§ DATA SHOWN
-- ==== Sys2Proof/Machine/Wave.lean ====
section
/-! DEFINITION. The dusk wave (R318 to R325, R299): the counters as a pass sums them, verdicts, and what follows them. -/

namespace Sys2Proof.Machine

/-! ### The parts of a tenure -/

/-- The combine entries of a tenure, by their counting points. -/
def combsOf (s : State) (t : Nat) : List (Nat × CombRt) :=
  (s.combs.filter (fun (e : Nat × CombRt) => combKeyT e.1 == t)).map (fun (e : Nat × CombRt) =>
    (combPoint (e.1 / 4096 % 268435456) (e.1 % 4096), e.2))

/-! ### Counters (R318, R324) -/

/-- The records that a task waiting in `quiet` holds: they count as consumed (R324). -/
def TaskRt.heldRecords (k : TaskRt) : Nat := if k.waitsQuiet then (k.inp.toList.filter InPort.cur).length else 0

/-- Whether a task counts as blocked (R153, R310, R324). -/
def taskBlocked (s : State) (t n : Nat) (k : TaskRt) : Bool :=
  k.st == .blocked && !k.waitsQuiet &&
  (match k.wait with
    | .gate g _ => match s.gates.get? (key2 t g) with
      | some r => r.timer.isNone && r.waiters.any (fun w => w.1 == n)
      | none => false
    | _ => true)

/-- The nodes of a tenure that count as blocked (R153, R234, R253). -/
def blockedNodes (s : State) (t : Nat) : List Nat :=
  let idleBlocked (f : Firing) : Bool := match f with | .idle b => b | _ => false
  ((partsOf s.tasks t).filter (fun (e : Nat × TaskRt) => taskBlocked s t e.1 e.2)).map Prod.fst
  ++ ((partsOf s.opers t).filter (fun (e : Nat × OperRt) =>
      !e.2.halted && idleBlocked (operFiring (operClear s t e.2) t e.1 e.2))).map Prod.fst
  ++ ((partsOf s.gens t).filter (fun (e : Nat × GenRt) => !e.2.halted && idleBlocked (genFiring s t e.1 e.2))).map Prod.fst
  ++ ((partsOf s.mats t).filter (fun (e : Nat × MatRt) => !e.2.halted && matBlocked s t e.2)).map Prod.fst

/-- The sum of a list. -/
def sumNat (xs : List Nat) : Nat := xs.foldl (· + ·) 0

/-- Whether a wait is for a verdict. -/
def WaitSt.pending (w : WaitSt) : Bool :=
  match w with
  | .quiet _ .quiet => false
  | .quiet _ _ => true
  | _ => false

/-- What the parts of a tenure add up to at the counting points of `sel`. -/
def sumAt {α : Type} (sel : Nat → Bool) (parts : List (Nat × α)) (f : α → Nat) : Nat :=
  sumNat ((parts.filter (fun (e : Nat × α) => sel e.1)).map (fun (e : Nat × α) => f e.2))

/-- The lighters by their counting points. -/
def lightersAt (s : State) : List (Nat × LighterRt) := s.lighters.map (fun (e : Nat × LighterRt) => (lighterPoint e.1, e.2))

/-- The residual entries that a pass at a scope finds at the points of `sel`: one at pound scope does not reach the lighters (R299, R320). -/
def residualsAt (s : State) (t : Nat) (graph : Bool) (sel : Nat → Bool) : Nat :=
  sumAt sel (partsOf s.tasks t) (fun k => k.tile.length)
    + (if graph then sumAt sel (lightersAt s) (fun l => (l.tile.filter (fun r => r.1 == t)).length) else 0)

/-- The residual entries held for a tenure (R299). -/
def residualsHeld (s : State) (t : Nat) : Nat := residualsAt s t true (fun _ => true)

/-- Whether a channel of a tenure can move: a record of it is on its way, could enter it, or is taken by what it is bound to, or the virtual queue
bound to it holds a record for which it has a slot. -/
def chanMoves (s : State) (tn : Tenure) (c : Nat) (ch : ChanRt) : Bool :=
  !ch.still || (match tn.binds.get? c with
    | some (.vq v) =>
      if ch.e.src = extEnd then (s.vqs.get? v).any (fun q => !q.ring.isEmpty) && decide (0 < ch.free) else !ch.buf.isEmpty
    | some (.xfer _) => !ch.buf.isEmpty
    | some (.accs _ _) => !ch.buf.isEmpty
    | some (.pred _) => !ch.buf.isEmpty
    | _ => false)

/-- The instruction a lockkeeper is at. -/
def Tenure.passageAt (tn : Tenure) : Option Instr := (decodePassage (tn.g.passage.drop tn.lk.lpc.toNat)).map Prod.fst

/-- Whether the lockkeeper is at a `lock`, a `done` or a `fault` of a pound that runs, whose quiet is the last one of the pound (R357, R366). -/
def Tenure.finalQuiet (tn : Tenure) : Bool :=
  tn.lk.lstate == 1 && (match tn.passageAt with
    | some (.lock _ _) => true
    | some .done => true
    | some (.fault _) => true
    | _ => false)

/-- Whether nothing of a tenure can move while its lockkeeper waits, for a verdict, a predicate or the roots' Dones: no message or request of it is under way, no node can act, no gate owes
a Permit that has a slot, no root holds a result that has one, and no record is on its way (R44, R51, R219, assumption 69). -/
def standsStill (s : State) (t : Nat) (tn : Tenure) : Bool :=
  (tn.lkBlocked || tn.lkWait.pending || tn.finalQuiet)
    && s.net.all (fun x => x.t != t)
    && s.lighters.all (fun (e : Nat × LighterRt) => e.2.reqs.all (fun q => q.t != t))
    && tn.g.nodes.zipIdx.all (fun (e : NodeE × Nat) => nodeStill s t e.2)
    && (partsOf s.gates t).all (fun (e : Nat × GateRt) => e.2.outs.all (fun o => o.2.2 == 0 || chanFree s t o.2.1 == 0))
    && tn.g.trees.all (fun x => (s.combs.get? (combKey t x.tree 0)).all (fun c => c.out.isEmpty || chanFree s t x.rchan == 0))
    && (partsOf s.chans t).all (fun (e : Nat × ChanRt) => !chanMoves s tn e.1 e.2)

/-- Whether a task in `waita` has a notice under way: injected, and not consumed yet (R280, R319, assumption 23). -/
def TaskRt.noticeOut (k : TaskRt) : Bool :=
  match k.wait with
  | .word _ _ _ met => met
  | _ => false

/-- The running timers of a combine entry: one for each round it holds, of a tree with a time-out (R315). -/
def CombRt.timers (tn : Tenure) (e : Nat × CombRt) : Nat :=
  match tn.tree? ((e.1 - combPoint 0 0) / 4096) with
  | some x => if x.texp = 15 then 0 else e.2.rounds.length
  | none => 0

/-- What the counting points of `sel` report as they stand, but for their message counts (R318, R319, R324): `i` and `c` hold the notices under way and
the records that a task in `quiet` holds, less those that a reorder's window holds, which have left their channels and count as held (R219, R231). -/
def pointsAt (s : State) (t : Nat) (tn : Tenure) (graph : Bool) (sel : Nat → Bool) : Sums :=
  let bs := (blockedNodes s t).filter sel
  let gs := partsOf s.gates t
  let bit (b : Bool) : Nat := if b then 1 else 0
  { i := BitVec.ofNat 32 (if graph then sumAt sel (partsOf s.tasks t) (fun k => bit k.noticeOut) else 0)
    c := BitVec.ofNat 32 (sumAt sel (partsOf s.tasks t) TaskRt.heldRecords)
      - BitVec.ofNat 32 (sumAt sel (partsOf s.opers t) (fun o => o.window.length))
    h := residualsAt s t graph sel
    b := bs.length + bit (tn.lkBlocked && sel extEnd)
    e := sumAt sel gs (fun g => bit (decide (0 < g.arrived + g.early) || !g.waiters.isEmpty))
      + sumAt sel (combsOf s t) (fun k => bit (!k.rounds.isEmpty || !k.out.isEmpty))
    t := sumAt sel gs (fun g => bit g.timer.isSome)
      + sumNat (((combsOf s t).filter (fun (e : Nat × CombRt) => sel e.1)).map (CombRt.timers tn))
    w := 0
    s := false
    bmin := bs.foldl min 0xFFFFFF
    left := false }

/-- Two reports summed (R320). -/
def Sums.add (a b : Sums) : Sums :=
  { i := a.i + b.i, c := a.c + b.c, h := a.h + b.h, b := a.b + b.b, e := a.e + b.e, t := a.t + b.t, w := a.w + b.w, s := a.s || b.s
    bmin := min a.bmin b.bmin, left := a.left || b.left }

/-- The sums of a pass that visits, now, every counting point that it has not visited (R318 to R320): each point reports as it is visited, so the pass
does not find what has been counted at a point since. A pass at pound scope reaches no die-link endpoint. -/
def sumsOf (s : State) (t : Nat) (w : WaveSt) : Sums :=
  match s.tenures.get? t with
  | none => Sums.zero
  | some tn =>
    let x := w.part.add (pointsAt s t tn w.graph (fun p => !w.seen.contains p))
    let i := x.i + (if w.graph then tn.iP + tn.iG else tn.iP) - w.late.i
    let c := x.c + (if w.graph then tn.cP + tn.cG + tn.cL else tn.cP) - w.late.c
    { x with
      i := i
      c := c
      w := if w.graph then tn.wOff - w.late.w else 0
      s := w.graph && ((tn.suspect && !w.late.s) || spansLost s t tn)
      left := i != c && standsStill s t tn }

/-- A pass visits counting point `p`, before it completes (R320). -/
def WaveSt.visit (w : WaveSt) (s : State) (t : Nat) (tn : Tenure) (p : Nat) : WaveSt :=
  if w.seen.contains p then w
  else { w with seen := p :: w.seen, part := w.part.add (pointsAt s t tn w.graph (fun q => q == p)) }

/-! ### Verdicts (R321) -/

/-- The verdict of a wave (R321). -/
inductive Verdict where
  | lossy | quiet | stalled | held | busy
  deriving DecidableEq, Repr

/-- Whether two passes are equal in every sum. -/
def Sums.same (a b : Sums) : Bool := { a with left := false } == { b with left := false }

/-- The verdict of two passes: the first row of R321 that holds. -/
def verdict (a b : Sums) : Verdict :=
  if a.w ≠ 0 ∨ b.w ≠ 0 ∨ a.s = true ∨ b.s = true then .lossy
  else if a.same b = false then .busy
  else if a.i ≠ a.c then .busy
  else if a.h = 0 ∧ a.b = 0 ∧ a.e = 0 ∧ a.t = 0 then .quiet
  else if a.h = 0 ∧ a.t = 0 ∧ 0 < a.b + a.e then .stalled
  else if 0 < a.h ∧ a.b = 0 then .held
  else .busy

/-- Whether two equal passes both find records left of which nothing can move, with no residual and no timer: R44 has such a pound reported as
stalled, though I and C differ for good (R44, R51, R219, R231, assumption 69). -/
def leftBehind (a b : Sums) : Bool := a.same b && a.left && b.left && a.h == 0 && a.t == 0

/-- The verdict of a wave of a tenure. A wave during which a loss came, whose passes at pound scope do not reach the die-link endpoints, does not end
stalled: the next one is lossy (R320, R323, R327, assumption 14). -/
def waveEnds (lossy : Bool) (a b : Sums) : Verdict :=
  let v := if verdict a b = .busy ∧ leftBehind a b = true then .stalled else verdict a b
  if v = .stalled ∧ lossy = true then .busy else v

/-! ### Requests (R322, R325) -/

/-- A wait with its request taken up by a wave that starts at `graph` scope: it began after the request. -/
def WaitSt.serve (graph : Bool) (w : WaitSt) : WaitSt :=
  match w with
  | .quiet g .asked => if g = graph then .quiet g .served else w
  | _ => w

/-- A wait whose wave has declared quiet. -/
def WaitSt.declare (graph : Bool) (w : WaitSt) : WaitSt :=
  match w with
  | .quiet g .served => if g = graph then .quiet g .quiet else w
  | _ => w

/-- Whether a wait is a request at a scope that no wave has answered. -/
def WaitSt.pendingAt (graph : Bool) (w : WaitSt) : Bool := w == .quiet graph .asked || w == .quiet graph .served

/-- The waits of a tenure's tasks and of its lockkeeper changed. -/
def mapWaits (s : State) (t : Nat) (f : WaitSt → WaitSt) : State :=
  { s with tasks := s.tasks.map (fun (e : Nat × TaskRt) => if keyT e.1 == t then (e.1, { e.2 with wait := f e.2.wait }) else e) }.modTenure t
    (fun tn => { tn with lkWait := f tn.lkWait })

/-- Whether a request at a scope is pending. -/
def quietPending (s : State) (t : Nat) (graph : Bool) : Bool :=
  (partsOf s.tasks t).any (fun (e : Nat × TaskRt) => e.2.wait.pendingAt graph && e.2.st != .halted)
    || ((s.tenures.get? t).map (fun tn => tn.lkWait.pendingAt graph)).getD false

/-- Whether a wave of a tenure is bound to be lossy at graph scope: a message of it is written off, it is suspect, or its region spans a die pair
without a live module, which loses the packets of a pass itself (R323, R396, assumption 66). -/
def lossAhead (s : State) (t : Nat) (tn : Tenure) : Bool := tn.wOff != 0 || tn.suspect || spansLost s t tn

/-- A wave whose next pass begins. -/
def WaveSt.start (graph : Bool) (first : Option Sums) : WaveSt :=
  { graph := graph, first := first, seen := [], part := Sums.zero, late := Sums.zero }

/-- A wave starts at a scope (R320, R322). One that follows on a loss takes the graph scope, whose passes reach the die-link endpoints: it is
lossy (R323, R327, assumption 14). -/
def startWave (s : State) (t : Nat) (graph : Bool) : State :=
  (mapWaits s t (WaitSt.serve graph)).modTenure t (fun tn =>
    { tn with wave := some (WaveSt.start (graph || lossAhead s t tn) none), lastWave := s.nowOn tn.baseDie })

/-- The wave that follows one of scope `graph`, or none: while requests are pending, waves follow at once; with requests at both scopes
the scopes alternate (R322). -/
def nextWave (s : State) (t : Nat) (last : Bool) : State :=
  let other := quietPending s t (!last)
  let same := quietPending s t last
  if other then startWave s t (!last)
  else if same then startWave s t last
  else s.modTenure t (fun tn => { tn with wave := none })

/-- A verdict quiet answers the requests its wave served (R321, R325). One that rests on a task waiting in `quiet` leaves the final quiet
of a `lock`, a `done` or a `fault` to a later wave (assumption 65). At graph scope the writes that the host port has issued come before the later
accesses of each task, and of the passage program, whose `quiet` it answers (R338). -/
def declareQuiet (s : State) (t : Nat) (graph : Bool) : State :=
  let rests := (partsOf s.tasks t).any (fun (e : Nat × TaskRt) => e.2.waitsQuiet)
  let served := ((partsOf s.tasks t).filter (fun (e : Nat × TaskRt) => e.2.wait == .quiet true .served)).map Prod.fst
  let s := if graph then (extEnd :: served).foldl (fun s n => orderNode s t n (fun _ => true)) s else s
  { s with tasks := s.tasks.map (fun (e : Nat × TaskRt) =>
      if keyT e.1 == t then (e.1, { e.2 with wait := e.2.wait.declare graph }) else e) }.modTenure t
    (fun tn => if rests && tn.finalQuiet then tn else { tn with lkWait := tn.lkWait.declare graph })

/-! ### Flushing (R298, R321) -/

/-- Tasks flush their whole tiles, as far as `updpend` has room. -/
def flushTasks (t : Nat) (tn : Tenure) : List (Nat × TaskRt) → State → State
  | [], s => s
  | (n, k) :: r, s =>
    let go := k.tile.take (255 - k.updpend.toNat)
    let k := { k with tile := k.tile.drop go.length, updpend := k.updpend + BitVec.ofNat 8 go.length }
    flushTasks t tn r (flushList { s with tasks := s.tasks.set (key2 t n) k } t n none (tn.dieOf n) go)

/-- Every tile of a tenure flushes (R298). -/
def flushTiles (s : State) (t : Nat) : State :=
  match s.tenures.get? t with
  | some tn =>
    s.lighters.foldl (fun s e => flushLighter s t e.1) (flushTasks t tn (partsOf s.tasks t) s)
  | none => s
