/-- `lock` (R357). -/
def doLock (hv : Bool) (k : Nat) (s : State) (t : Nat) (tn : Tenure) : PStep :=
  if tn.lk.lstate != 1 then badPassage s t tn
  else
    match tn.lkWait with
    | .none =>
      if hv then
        let s1 := s.modTenure t (fun x => { x with lk := { x.lk with lhint := BitVec.ofNat 16 k }, lkWait := .begun })
        let same := tn.lk.lhint.toNat == k && tn.load.isSome
        .stay (if tn.partner.isSome || same then s1
          -- the hinted load's reading begins under no `enter`
          else (readLoad (s1.modTenure t (fun x => { x with load := none, codePage := none })) t k 0))
      else drainPound s t tn (.stay s)
    | _ => drainPound s t tn (writeBacks s t tn (fun s => .next (modLk (leavePound (keepLeft s t tn) t) t (fun l => { l with lstate := 2 }))))

/-- `lock` (R357). -/
def execLock (hv : Bool) (k : BitVec 12) (s : State) : Host.Outcome State Fault Refusal := runPassage 1 (doLock hv k.toNat) s

/-- `quiet` (R325, R355); `p`: pound scope. -/
def execQuiet (p : Bool) (s : State) : Host.Outcome State Fault Refusal :=
  runPassage 1 (fun s t tn => if tn.lk.lstate != 1 then badPassage s t tn else awaitQuiet (!p) id s t tn (.next s)) s

/-- `settle w` (R359). -/
def doSettle (w : Nat) (s : State) (t : Nat) (tn : Tenure) : PStep :=
  match tn.g.wins.find? (fun x => x.wid == w) with
  | none => badPassage s t tn
  | some x =>
    if tn.lk.lstate != 1 || (x.isLocal && x.pound != tn.lk.lpound.toNat) then badPassage s t tn
    else
      awaitQuiet true (fun s => flushTiles s t) s t tn
        (withRanges s t tn (publishRanges tn true x) (.next (wakeWaiters (publish t tn true [x] s))))

/-- `settle` (R359). -/
def execSettle (w : BitVec 6) (s : State) : Host.Outcome State Fault Refusal := runPassage 1 (doSettle w.toNat) s

/-! ### Retirement (R355, R366) -/

/-- Steps 4 to 6 of R366. -/
def retire (s : State) (t status : Nat) (result detail : W64) : State :=
  removeTenure (leaveRegion (launchLast (releaseBinds s t) t status result detail) t) t

/-- `done` and `fault` (R366): the last lock, the write-backs, with which the pound's gates are live no more (R305), the confirming read, and
retirement. -/
def doRetire (status : Nat) (result detail : Tenure → W64) (s : State) (t : Nat) (tn : Tenure) : PStep :=
  match tn.lkWait with
  | .begun => .retired (retire s t status (result tn) (detail tn))
  | .confirm => .stay s
  | _ =>
    let last := writeBacks s t tn (fun s =>
      .stay ({ s with gates := dropParts s.gates t }.modTenure t (fun x => { x with lkWait := .confirm })))
    if tn.lk.lstate == 2 then last else drainPound s t tn last

/-- `done` (R366). -/
def execDone (s : State) : Host.Outcome State Fault Refusal :=
  runPassage 1 (doRetire stOk (fun tn => BitVec.ofNat 64 tn.handle) (fun _ => 0)) s

/-- `fault v` (R355, R366): the detail word is the one R355 gives it, not the node and pound that R66 gives any other fault code (DEDUCED,
assumption 74). -/
def execFault (v : BitVec 16) (s : State) : Host.Outcome State Fault Refusal :=
  runPassage 1 (doRetire cUserFault (fun _ => v.setWidth 64) (fun tn => BitVec.ofNat 64 (v.toNat + tn.lk.lpound.toNat * 2 ^ 24))) s

/-! ### Binding (R358) -/

/-- A channel's binding set; the virtual queue of an earlier one is free again (R358). -/
def setBind (s : State) (t c : Nat) (b : Binding) : State :=
  let s := { s with vqs := s.vqs.map (fun (e : Nat × VqRt) =>
    if e.2.bound == some (t, c) then (e.1, { e.2 with bound := none, counted := 0 }) else e) }
  s.modTenure t (fun tn => { tn with binds := tn.binds.set c b })

/-- `bind` (R358): not while the channel's pound is entered. -/
def doBind (c : Nat) (b : Binding) (s : State) (t : Nat) (tn : Tenure) : PStep :=
  match tn.g.chans[c]? with
  | none => badPassage s t tn
  | some e => if tn.lk.lstate == 1 && tn.chanPound e == tn.lk.lpound.toNat then badPassage s t tn else .next (setBind s t c b)

/-- `bind c, vq, off` (R70, R358, R391): BIND_QUEUE for a queue that is unknown, another process's, of the other direction, or cut off from
its peer; BIND_BUSY for one that is bound to another port. -/
def doBindVq (c off : Nat) (s : State) (t : Nat) (tn : Tenure) : PStep :=
  let id := tn.argWord off % 4294967296
  let wrong (code : Nat) : PStep := .stay (passageFault s t code (BitVec.ofNat 64 c))
  match doBind c (.vq id) s t tn with
  | .next s' =>
    match s.vqs.get? id with
    | none => wrong cBindQueue
    | some q =>
      if q.pasid != tn.pasid || q.output != extDst tn.g c || q.bridgeLost then wrong cBindQueue
      else
        match q.bound with
        | some p => if p = (t, c) then .next s else wrong cBindBusy
        | none => .next { s' with vqs := s'.vqs.modify id (fun q => { q with bound := some (t, c), counted := 0 }) }
  | x => x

§ DIRECTIONS FOR THIS TASK
Repeat the entries above verbatim, but only from the line that has "g .served else w" down to the line that has "lockkeeper changed. -/", inclusive.

§ OUTPUT OF THE TASK
  | .quiet g .asked => if g = graph then .quiet g .served else w
  | _ => w

/-- A wait whose wave has declared quiet. -/
def WaitSt.declare (graph : Bool) (w : WaitSt) : WaitSt :=
  match w with
  | .quiet g .served => if g = graph then .quiet g .quiet else w
  | _ => w

/-- Whether a wait is a request at a scope that no wave has answered. -/
def WaitSt.pendingAt (graph : Bool) (w : WaitSt) : Bool := w == .quiet graph .asked || w == .quiet graph .served

/-- The waits of a tenure's tasks and of its lockkeeper changed. -/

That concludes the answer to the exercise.